/-- Words of a line of one data stream. -/
def lineWords (w : Nat) : Nat :=
  match fmtFps w with
  | 24 => if fmtStruct w = 3 then 4125 else 2750
  | 25 => if fmtStruct w = 3 then 3960 else 2640
  | 30 => if fmtStruct w = 3 then 3300 else 2200
  | 50 => if fmtStruct w = 3 then 1980 else 2640
  | _ => if fmtStruct w = 3 then 1650 else 2200

/-- Words of the active picture on a line of one data stream. -/
def activeWords (w : Nat) : Nat := if fmtStruct w = 3 then 1280 else if fmtStruct w = 5 then 2048 else 1920

/-- Words of horizontal blanking that ANC packets may take, from the line CRC to the SAV, beside those that embedded audio takes. -/
def hancWords (w taken : Nat) : Nat := lineWords w - activeWords w - 12 - taken

/-- Words of an ANC packet. -/
def ancWords (p : AncPkt) : Nat := 7 + p.udw.length

/-- The lines that the payload ID of a format stands on (PRESUMED: ST 352). -/
def pidLines (w : Nat) : List Nat := if fmtSeg w then [10, 572] else [10]

/-- A packet has room in the horizontal blanking of a line of its data stream, after the packets there and the payload ID. -/
def ancFits (w taken : Nat) (there : List AncPkt) (p : AncPkt) (l : Nat) : Bool :=
  let used := sumList ((there.filter fun q => q.line == l && q.stream == p.stream && !q.vanc).map ancWords)
  decide (used + (if (pidLines w).contains l then 11 else 0) + ancWords p ≤ hancWords w taken)

/-- The line a side-store packet goes on (R200): its own, or the next with room in the vertical blanking of the same field. -/
def ancLine (w taken : Nat) (there : List AncPkt) (p : AncPkt) : Option Nat :=
  if ancFits w taken there p p.line then some p.line
  else (List.range (fmtLines w + 1)).find? fun l =>
    decide (p.line < l) && lineBlank w l && lineField w l == lineField w p.line && ancFits w taken there p l

/-- Side-store packets are placed in order; those that find no room are left over. -/
def placeAnc (w taken : Nat) (there : List AncPkt) : List AncPkt → List AncPkt × Nat
  | [] => ([], 0)
  | p :: ps =>
      match ancLine w taken there p with
      | some l => let q := { p with line := l, vanc := false }; let r := placeAnc w taken (there ++ [q]) ps; (q :: r.1, r.2)
      | none => let r := placeAnc w taken there ps; (r.1, r.2 + 1)

/-- A flow has a second leg (R214). -/
def dDual (d : List Nat) : Bool := bit (d.getD 0 0) 26

/-- The words of a leg: 0 is A, 1 is B. -/
def legWord (d : List Nat) (leg k : Nat) : Nat := d.getD ((if leg = 0 then 5 else 10) + k) 0
/-- The port of a leg. -/
def legPort (d : List Nat) (leg : Nat) : Nat := bits (legWord d leg 0) 5 0

/-- The legs a flow has. -/
def dLegs (d : List Nat) : List Nat := if dDual d then [0, 1] else [0]

/-- Audio groups a link of a mapping carries (R202). -/
def linkGroups (m : Nat) : Nat := if m = 0 ∨ m = 3 then 4 else 8

/-- The groups of a mask that a link of a format carries, lowest first (R202). -/
def maskGroups (fmt mask : Nat) : List Nat := (List.range (linkGroups (fmtMap fmt))).filter fun g => bit mask g

namespace State

/-- Change the SDI engines. -/
def updSdi (f : SdiState → SdiState) (s : State) : State := { s with sdi := f s.sdi }

/-- The hidden state of an engine. -/
def SdiRx.fresh : SdiRx :=
  { spacing := 0, good := 0, bad := 0, measuring := false, pid0 := ⟨0, none, none⟩, pid1 := ⟨0, none, none⟩, fmtOk := false, groups := 0,
    errSec := none, hunt := 3, lastAudio := [], rates := [] }
def sdiRx (s : State) (n : Nat) : SdiRx := Assoc.findD s.sdi.rx (enginePage n) SdiRx.fresh
def updRx (n : Nat) (f : SdiRx → SdiRx) (s : State) : State :=
  s.updSdi fun x => { x with rx := Assoc.set x.rx (enginePage n) (f (s.sdiRx n)) SdiRx.fresh }

/-- A cause of an engine; a ST 2022-6 engine reports through the source of its group of eight (R210, R244). -/
def engineCause (n c : Nat) (s : State) : State :=
  if n < 512 then s.sdiCause n c
  else s.cause (Reg.SDI.EVSTAT (enginePage n)) (Reg.SDI.EVEN (enginePage n)) (944 + (n - 512) / 8) c [n - 512]
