-- ==== Sys2Proof/Machine/Lanes.lean ====
section
/-! DEFINITION. Chapter 13: the serial lanes. TX PLLs and families, receive states, fabric cells and service cells,
equalisation, test patterns, lane start and stop with the slot entries of F-mode lanes, and LANE.CFG. -/

namespace Sys2Proof.Machine

namespace State

/-- Change the lanes' hidden state. -/
def LaneHw.fresh : LaneHw :=
  { ents := [], good := 0, bad := 0, seq := [], claim := 0, eqHeld := false, starting := false, sigWaits := none, huntAt := 0,
    lockAt := 0, sentAt := 0, eyeAt := 0, stream := 0 }
def laneHw (s : State) (n : Nat) : LaneHw := Assoc.findD s.lanes.lanes n LaneHw.fresh
def updLane (n : Nat) (f : LaneHw → LaneHw) (s : State) : State :=
  { s with lanes := { s.lanes with lanes := Assoc.set s.lanes.lanes n (f (s.laneHw n)) LaneHw.fresh } }

/-! ### Modes -/

/-- The modes written in LANE.CFG, running or not: 5 to 7 act as OFF. -/
def modeCode (m : Nat) : Nat := if m ≤ 4 then m else 0
def cfgRxMode (n : Nat) (s : State) : Nat := modeCode (s.get (Reg.LANE.CFG_RXMODE n))
def cfgTxMode (n : Nat) (s : State) : Nat := modeCode (s.get (Reg.LANE.CFG_TXMODE n))

/-- The lane runs, with an RX half in a fabric or twin mode. -/
def laneRuns (n : Nat) (s : State) : Bool := s.flag (Reg.LANE.STAT_RUN n)
def cellMode (n : Nat) (s : State) : Bool := s.laneRxMode n == 3 || s.laneRxMode n == 4

/-! ### TX PLLs (R333–R336); PLL 0 is A, 1 is B -/

def pllLockF (q p : Nat) : FRef := if p = 0 then Reg.QUAD.PLLA_LOCK q else Reg.QUAD.PLLB_LOCK q
def pllRefF (q p : Nat) : FRef := if p = 0 then Reg.QUAD.PLLA_REF q else Reg.QUAD.PLLB_REF q
def pllRetuneF (q p : Nat) : FRef := if p = 0 then Reg.QUAD.PLLA_RETUNE q else Reg.QUAD.PLLB_RETUNE q
def pllUsersF (q p : Nat) : FRef := if p = 0 then Reg.QUAD.PLLA_USERS q else Reg.QUAD.PLLB_USERS q
def pllFamilyF (q p : Nat) : FRef := if p = 0 then Reg.QUAD.PLLA_FAMILY q else Reg.QUAD.PLLB_FAMILY q
def pllStatF (q p : Nat) : FRef := if p = 0 then Reg.QUAD.STAT_PLLALOCK q else Reg.QUAD.STAT_PLLBLOCK q

/-- The family of an E-, F- or T-mode TX half. -/
def modeFamily (tx erate : Nat) : Option Nat :=
  if tx = 2 then some (8 + erate % 2) else if tx = 3 ∨ tx = 4 then some 10 else none

/-- The families that use a PLL, one for each TX half: E-, F- and T-mode halves by LANE.CFG, S-mode halves as the channel
table assigned them. A CFG word other than the one written stands for lane `n` where one is given. -/
def pllFamilies (q p : Nat) (overs : Option (Nat × Nat)) (s : State) : List Nat :=
  ((List.range 4).map fun k =>
    let n := 4 * q + k
    let w := match overs with
      | some o => if o.1 = n then o.2 else (s.rd (Reg.LANE.CFG_TXMODE n).addr).toNat
      | none => (s.rd (Reg.LANE.CFG_TXMODE n).addr).toNat
    match modeFamily (modeCode (bits w 6 4)) (bits w 9 9) with
    | some f => if bits w 8 8 = p then [f] else []
    | none =>
        let f := s.get (Reg.LANE.TXSTAT_FAMILY n)
        if modeCode (bits w 6 4) = 1 ∧ f ≤ 7 ∧ s.get (Reg.LANE.TXSTAT_PLL n) = p then [f] else []).flatten

/-- The quad's PLLs run (R352). -/
def quadRuns (q : Nat) (s : State) : Bool := s.flag (Reg.QUAD.STAT_RUN q)

/-- A PLL's lock, as both registers show it. -/
def setPllLock (q p : Nat) (b : Bool) (s : State) : State := (s.setB (pllLockF q p) b).setB (pllStatF q p) b

/-- A PLL begins to search for lock; 10 ms later it has failed (R335). -/
def pllBegins (q p : Nat) (s : State) : State :=
  { s with lanes := { s.lanes with tuned := Assoc.put s.lanes.tuned (2 * q + p) s.now } }
def pllOverdue (q p : Nat) (s : State) : Bool := decide (Assoc.findD s.lanes.tuned (2 * q + p) 0 + 10000000 ≤ s.now)

/-- A PLL takes a family: it retunes when its quad runs, and records it otherwise (R335). -/
def pllTune (q p fam : Nat) (s : State) : State :=
  let s := (s.set (pllFamilyF q p) fam).setB (pllRefF q p) (decide (fam ≤ 7))
  if s.quadRuns q then
    (((s.setPllLock q p false).set (pllRetuneF q p) 1).bump (Reg.QUAD.CNT_RETUNES q) 1).pllBegins q p
  else s

/-- USERS is shown, and a PLL whose users' family is not its own takes it; a free one the idle family (R334). -/
def fitPll (q p : Nat) (s : State) : State :=
  let us := s.pllFamilies q p none
  let s := s.set (pllUsersF q p) us.length
  s.when (s.get (pllFamilyF q p) != us.headD 15) (pllTune q p (us.headD 15))
def fitPlls (q : Nat) (s : State) : State := (s.fitPll q 0).fitPll q 1

/-- The PLL for an S-mode family (R334): the one that carries it, else a free one, B before A. -/
def pllFor (q fam : Nat) (s : State) : Option Nat :=
  match [0, 1].find? fun p => s.get (pllFamilyF q p) == fam && s.pllFamilies q p none != [] with
  | some p => some p
  | none => [1, 0].find? fun p => s.pllFamilies q p none == []

/-- The channel table assigns a PLL to the TX halves of an output, or takes it back (family 15). -/
def assignPll (n k p fam : Nat) (s : State) : State :=
  let s := s.each (List.range k) fun j t =>
    (t.set (Reg.LANE.TXSTAT_PLL (n + j)) (if fam = 15 then 0 else p)).set (Reg.LANE.TXSTAT_FAMILY (n + j)) fam
  s.fitPlls (n / 4)

/-- Outputs on a PLL, by egress entry. -/
def pllOutputs (q p : Nat) (s : State) : List Nat :=
  dedup (((List.range 4).map fun k =>
    let n := 4 * q + k
    if s.get (Reg.LANE.TXSTAT_PLL n) = p then s.outputsOfLane n else []).flatten)

/-- The outputs on a PLL that is out of lock fail as TIMING_LOSS (R336). -/
def pllOutputsFail (q p : Nat) (s : State) : State := s.each (s.pllOutputs q p) timingLoss

/-- A TX PLL loses lock (R336). -/
def pllLost (q p : Nat) (s : State) : State :=
  if s.quadRuns q ∧ s.flag (pllLockF q p) then
    (((s.setPllLock q p false).bump (Reg.QUAD.CNT_LOCKLOSS q) 1).quadCause q (1 + p)).pllOutputsFail q p
  else s

/-- A PLL of a quad newly enabled is not locked after 10 ms (R335). -/
def pllLockTimeout (q p : Nat) (s : State) : State :=
  if s.quadRuns q ∧ !s.flag (pllLockF q p) ∧ s.pllOverdue q p then (s.quadCause q (1 + p)).pllOutputsFail q p else s

/-! ### Receive states (R337–R340) -/

/-- The slot halves of an F-mode lane report loss of lock (R337); under a merge the stream lives on the other leg. -/
def fabricDown (n : Nat) (s : State) : State :=
  let js := (List.range 256).filter fun j => s.use (Reg.TWIN.FMERGE_VALID j) == 1 &&
    (s.use (Reg.TWIN.FMERGE_LANEA j) == n || s.use (Reg.TWIN.FMERGE_LANEB j) == n)
  match js with
  | [] => (s.each ((s.laneHw n).ents.take 2) pathLoss).updLane n fun x => { x with seq := [] }
  | j :: _ =>
      let a := s.use (Reg.TWIN.FMERGE_LANEA j)
      let other := if a = n then s.use (Reg.TWIN.FMERGE_LANEB j) else a
      if s.rxUp other then s
      else (s.each ((s.laneHw a).ents.take 2) pathLoss).updLane a fun x => { x with seq := [] }

/-- What an RX half that leaves UP does to the block above it; `rows` is how far the SDI frame in progress has come. The
E-ports and the twin link follow by their own events. -/
def leaveUp (n rows : Nat) (s : State) : State :=
  let s := (s.set (Reg.LANE.PEER_VALID n) 0).when (s.laneRxMode n == 3) (set (Reg.QUAD.STAT_REVERSED (n / 4)) 0)
  if s.laneRxMode n = 1 then s.sdiNoSignal n rows true
  else if s.laneRxMode n = 3 then s.fabricDown n
  else s

/-- An RX half takes a state; short of CELL an F- or T-mode half uses the polarity that RXPOL of its pins gives (R340), and a far-end
loopback of its pins follows its state (R349, R342). -/
def rxTo (n st rows : Nat) (s : State) : State :=
  let old := s.get (Reg.LANE.STAT_RXSTATE n)
  let s := ((s.set (Reg.LANE.STAT_RXSTATE n) st).setB (Reg.LANE.STAT_SIGDET n) (st != 0)).setB
    (Reg.LANE.STAT_CDRLOCK n) (decide (2 ≤ st))
  let s := s.when (decide (2 ≤ old) && decide (st ≤ 1)) (laneCause n 3)
  let s := s.when (old == 4 && st != 4) (leaveUp n rows)
  let s := s.when (decide (st ≤ 1)) (set (Reg.LANE.PRBS_LOCK n) 0)
  let m := s.pinLane n
  let s := s.when (s.cellMode n && decide (st ≤ 2)) (set (Reg.LANE.STAT_POLINV m) (s.use (Reg.LANE.CFG_RXPOL m)))
  let s := s.when (s.laneRuns m && s.use (Reg.LANE.CFG_LOOP m) == 3) (set (Reg.LANE.STAT_TXSTATE m) (s.txShown m 0))
  s.when (st == 4 && old != 4) (laneCause n 6)

/-- An RX half starts its hunt for cell lock, at the polarity that RXPOL of its pins gives (R340, R342). -/
def enterCell (n rows : Nat) (s : State) : State :=
  let m := s.pinLane n
  ((s.rxTo n 3 rows).set (Reg.LANE.STAT_POLINV m) (s.use (Reg.LANE.CFG_RXPOL m))).updLane n fun x =>
    { x with good := 0, bad := 0, huntAt := s.now }

/-- Signal detect asserts or deasserts; a receive domain that is stopped takes it when its clock returns (R23, R57). -/
def signalDetect (n : Nat) (on : Bool) (rows : Nat) (s : State) : State :=
  if s.laneRuns n ∧ s.laneRxMode n ≠ 0 then
    if s.rxStopped n then s.updLane n fun x => { x with sigWaits := some on }
    else if on then s.when (s.get (Reg.LANE.STAT_RXSTATE n) == 0) (rxTo n 1 rows)
    else s.rxTo n 0 rows
  else s

/-- The clock of a receive domain returns: it takes the change of signal detect that waited. -/
def signalTaken (n : Nat) (s : State) : State :=
  match (s.laneHw n).sigWaits with
  | none => s
  | some on =>
      let s := s.updLane n fun x => { x with sigWaits := none }
      if on then s.when (s.get (Reg.LANE.STAT_RXSTATE n) == 0) (rxTo n 1 0) else s.rxTo n 0 0

/-- A PLL reports lock: it runs, and stands in for the clocks that stopped (R23). -/
def pllLocks (q p : Nat) (s : State) : State :=
  if s.quadRuns q then
    ((s.setPllLock q p true).set (pllRetuneF q p) 0).each ((List.range 4).map fun k => 4 * q + k) signalTaken
  else s

/-- The equaliser values in use, in the words of RXEQ. -/
def showEq (n ctle dfe14 dfe5 : Nat) (s : State) : State :=
  ((s.set (Reg.LANE.RXEQ_CTLE n) ctle).wr (Reg.LANE.RXEQ_DFE1 n).addr (BitVec.ofNat 32 dfe14)).set
    (Reg.LANE.RXEQ_DFE5 n) dfe5

/-- The override values apply (R347): CTLE above 20 acts as 20. -/
def eqOverride (n : Nat) (s : State) : State :=
  s.showEq n (min 20 (s.get (Reg.LANE.RXEQSET_CTLE n))) (s.rd (Reg.LANE.RXEQSET_DFE1 n).addr).toNat
    (s.get (Reg.LANE.RXEQSET_DFE5 n))

/-- A write of RXEQCTL or RXEQSET takes effect (R347). -/
def eqLand (n : Nat) (s : State) : State := s.when (s.flag (Reg.LANE.RXEQCTL_OVERRIDE n)) (eqOverride n)

/-- Adaptation runs from CDR lock onward; the values it reaches are open. -/
def adapt (n : Nat) (s : State) : State :=
  if s.flag (Reg.LANE.RXEQCTL_OVERRIDE n) ∨ s.flag (Reg.LANE.RXEQCTL_FREEZE n) then s
  else
    let a := s.fresh
    let b := a.2.fresh
    let c := b.2.fresh
    c.2.showEq n (a.1 % 21) b.1 c.1

/-- The CDR locks (R337), which gives its domain a clock again (R23); an S-mode half locks only while its engine hunts (R186), and
its engine sees the lock only while no pattern is checked (R350). -/
def cdrLock (n : Nat) (div : Bool) (s : State) : State :=
  let m := s.laneRxMode n
  let s := s.signalTaken n
  let hunts := s.flag (Reg.SDI.STAT_RUN (sdiPage n)) && s.use (Reg.SDI.RXCFG_RATES (sdiPage n)) != 0
  if s.laneRuns n ∧ s.get (Reg.LANE.STAT_RXSTATE n) = 1 ∧ (m ≠ 1 ∨ hunts) then
    let k := s.pinLane n
    let s := (s.adapt k).updLane k fun x => { x with lockAt := s.now, eqHeld := false }
    if m = 1 then (s.when (s.use (Reg.LANE.PRBS_RXCHK n) == 0) (sdiCdrLock n div)).rxTo n 4 0
    else if m = 2 then (s.set (Reg.LANE.STAT_POLINV k) (s.use (Reg.LANE.CFG_RXPOL k))).rxTo n 4 0
    else s.rxTo n 2 0
  else s

/-- The CDR loses lock. -/
def cdrLost (n rows : Nat) (s : State) : State :=
  if s.laneRuns n ∧ 2 ≤ s.get (Reg.LANE.STAT_RXSTATE n) then s.rxTo n 1 rows else s

/-- Block lock is gained (R338). -/
def blockLock (n : Nat) (s : State) : State :=
  if s.laneRuns n ∧ s.cellMode n ∧ s.get (Reg.LANE.STAT_RXSTATE n) = 2 then s.enterCell n 0 else s

/-- A window of 1,024 blocks ends (R338). -/
def blockWindow (n inv : Nat) (s : State) : State :=
  if s.laneRuns n ∧ s.cellMode n ∧ 3 ≤ s.get (Reg.LANE.STAT_RXSTATE n) then
    let s := s.bump (Reg.LANE.BLKCNT_INVHDR n) inv
    if 16 < inv then ((s.bump (Reg.LANE.BLKCNT_BLKLOSS n) 1).rxTo n 2 0).laneCause n 4 else s
  else s

/-- 128 cell times of 2,112 bits at 28.125 Gbaud, in ns (R340). -/
def polHunt : Nat := 9612

/-- 128 cell times without cell lock (R340): the half hunts again at the other polarity of its pins. -/
def polInvert (n : Nat) (s : State) : State :=
  let m := s.pinLane n
  if s.laneRuns n ∧ s.cellMode n ∧ s.get (Reg.LANE.STAT_RXSTATE n) = 3 ∧ s.use (Reg.LANE.CFG_POLAUTO m) = 1 ∧
      (s.laneHw n).huntAt + polHunt ≤ s.now then
    (s.setB (Reg.LANE.STAT_POLINV m) (!s.flag (Reg.LANE.STAT_POLINV m))).updLane n fun x => { x with good := 0, huntAt := s.now }
  else s

/-! ### Fabric cells (R155, R156, R339, R344, R455) -/

/-- The CRC-8 of a cell header is right. -/
def headerOk (h : List Byte) : Bool := h.length == 16 && crcBytes 8 7 0 (h.take 15) == ((h.drop 15).headD 0).toNat

/-- The merge that a lane belongs to, and its two lanes (R455). -/
def mergeOf (n : Nat) (s : State) : Option (Nat × Nat × Nat) :=
  ((List.range 256).find? fun j => s.use (Reg.TWIN.FMERGE_VALID j) == 1 &&
    (s.use (Reg.TWIN.FMERGE_LANEA j) == n || s.use (Reg.TWIN.FMERGE_LANEB j) == n)).map fun j =>
      (j, s.use (Reg.TWIN.FMERGE_LANEA j), s.use (Reg.TWIN.FMERGE_LANEB j))

/-- A leg of a merge is merged now (R455): its sender's claim is not 0, and no other leg that carries ACT has a higher
claim when both do. -/
def legMerged (n other : Nat) (first : Bool) (s : State) : Bool :=
  let a := (s.laneHw n).claim
  let b := (s.laneHw other).claim
  a != 0 && s.rxUp n && (if 256 ≤ a ∧ 256 ≤ b then decide (b < a) || (a == b && first) else true)

/-- AUSE and BUSE of a merge. -/
def showMerge (n : Nat) (s : State) : State :=
  match s.mergeOf n with
  | none => s
  | some (j, a, b) =>
      (s.setB (Reg.TWIN.FMERGE_AUSE j) (s.legMerged a b true)).setB (Reg.TWIN.FMERGE_BUSE j) (s.legMerged b a false)

/-- The lane whose entries the cells of a lane enter, and whether they are taken. -/
def streamLane (n : Nat) (s : State) : Nat × Bool :=
  match s.mergeOf n with
  | none => (n, true)
  | some (_, a, b) => if n = a then (a, s.legMerged a b true) else (a, s.legMerged b a false)

/-- The hop tag of a first cell is what PROV.LINK of the lane expects (R155). -/
def hopOk (n h hop : Nat) (s : State) : Bool :=
  bits hop 31 14 == s.use (Reg.PROV.LINK_PEERSYS n) && bits hop 13 5 == s.use (Reg.PROV.LINK_PEERLANE n) &&
    bits hop 4 4 == h

/-- A frame begins on a slot half of a lane (R84, R155, R156), and enters the entry of the stream's lane. -/
def hopFrame (n a h : Nat) (x : HopFrame) (s : State) : State :=
  let check := s.use (Reg.PROV.LINK_CHECK n) == 1
  let ok := check && s.hopOk n h x.hop
  let s := s.when (check && !ok) (raiseLimited (0x11000000 + n) 17 [n, x.hop])
  match (s.laneHw a).ents[h]? with
  | none => s
  | some e =>
      let hd := s.get (Reg.FAB.ISE_HANDLE e)
      if hd = 0 then s
      else if fmtNoColr x.frame.fmt ≠ fmtNoColr (s.ing e).fmt then s.pathLoss e
      else
        let f : Frame := if ok then
            { x.frame with token := x.frame.token.map fun t =>
                { t with sys := s.use Reg.CHN.CFG_SYSNUM, idx := handleIdx hd } }
          else { x.frame with tstate := 2 }
        (s.updIng e fun y => { y with writing := true }).storeFrame e f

INSTRUCTIONS FOR THE TASK
Only one stretch of the records above is wanted: the lines between the one holding "def blockLock (n" and the one holding "let s := s.bump", inclusive, reproduced exactly.

SOLVED EXERCISE
def blockLock (n : Nat) (s : State) : State :=
  if s.laneRuns n ∧ s.cellMode n ∧ s.get (Reg.LANE.STAT_RXSTATE n) = 2 then s.enterCell n 0 else s

/-- A window of 1,024 blocks ends (R338). -/
def blockWindow (n inv : Nat) (s : State) : State :=
  if s.laneRuns n ∧ s.cellMode n ∧ 3 ≤ s.get (Reg.LANE.STAT_RXSTATE n) then
    let s := s.bump (Reg.LANE.BLKCNT_INVHDR n) inv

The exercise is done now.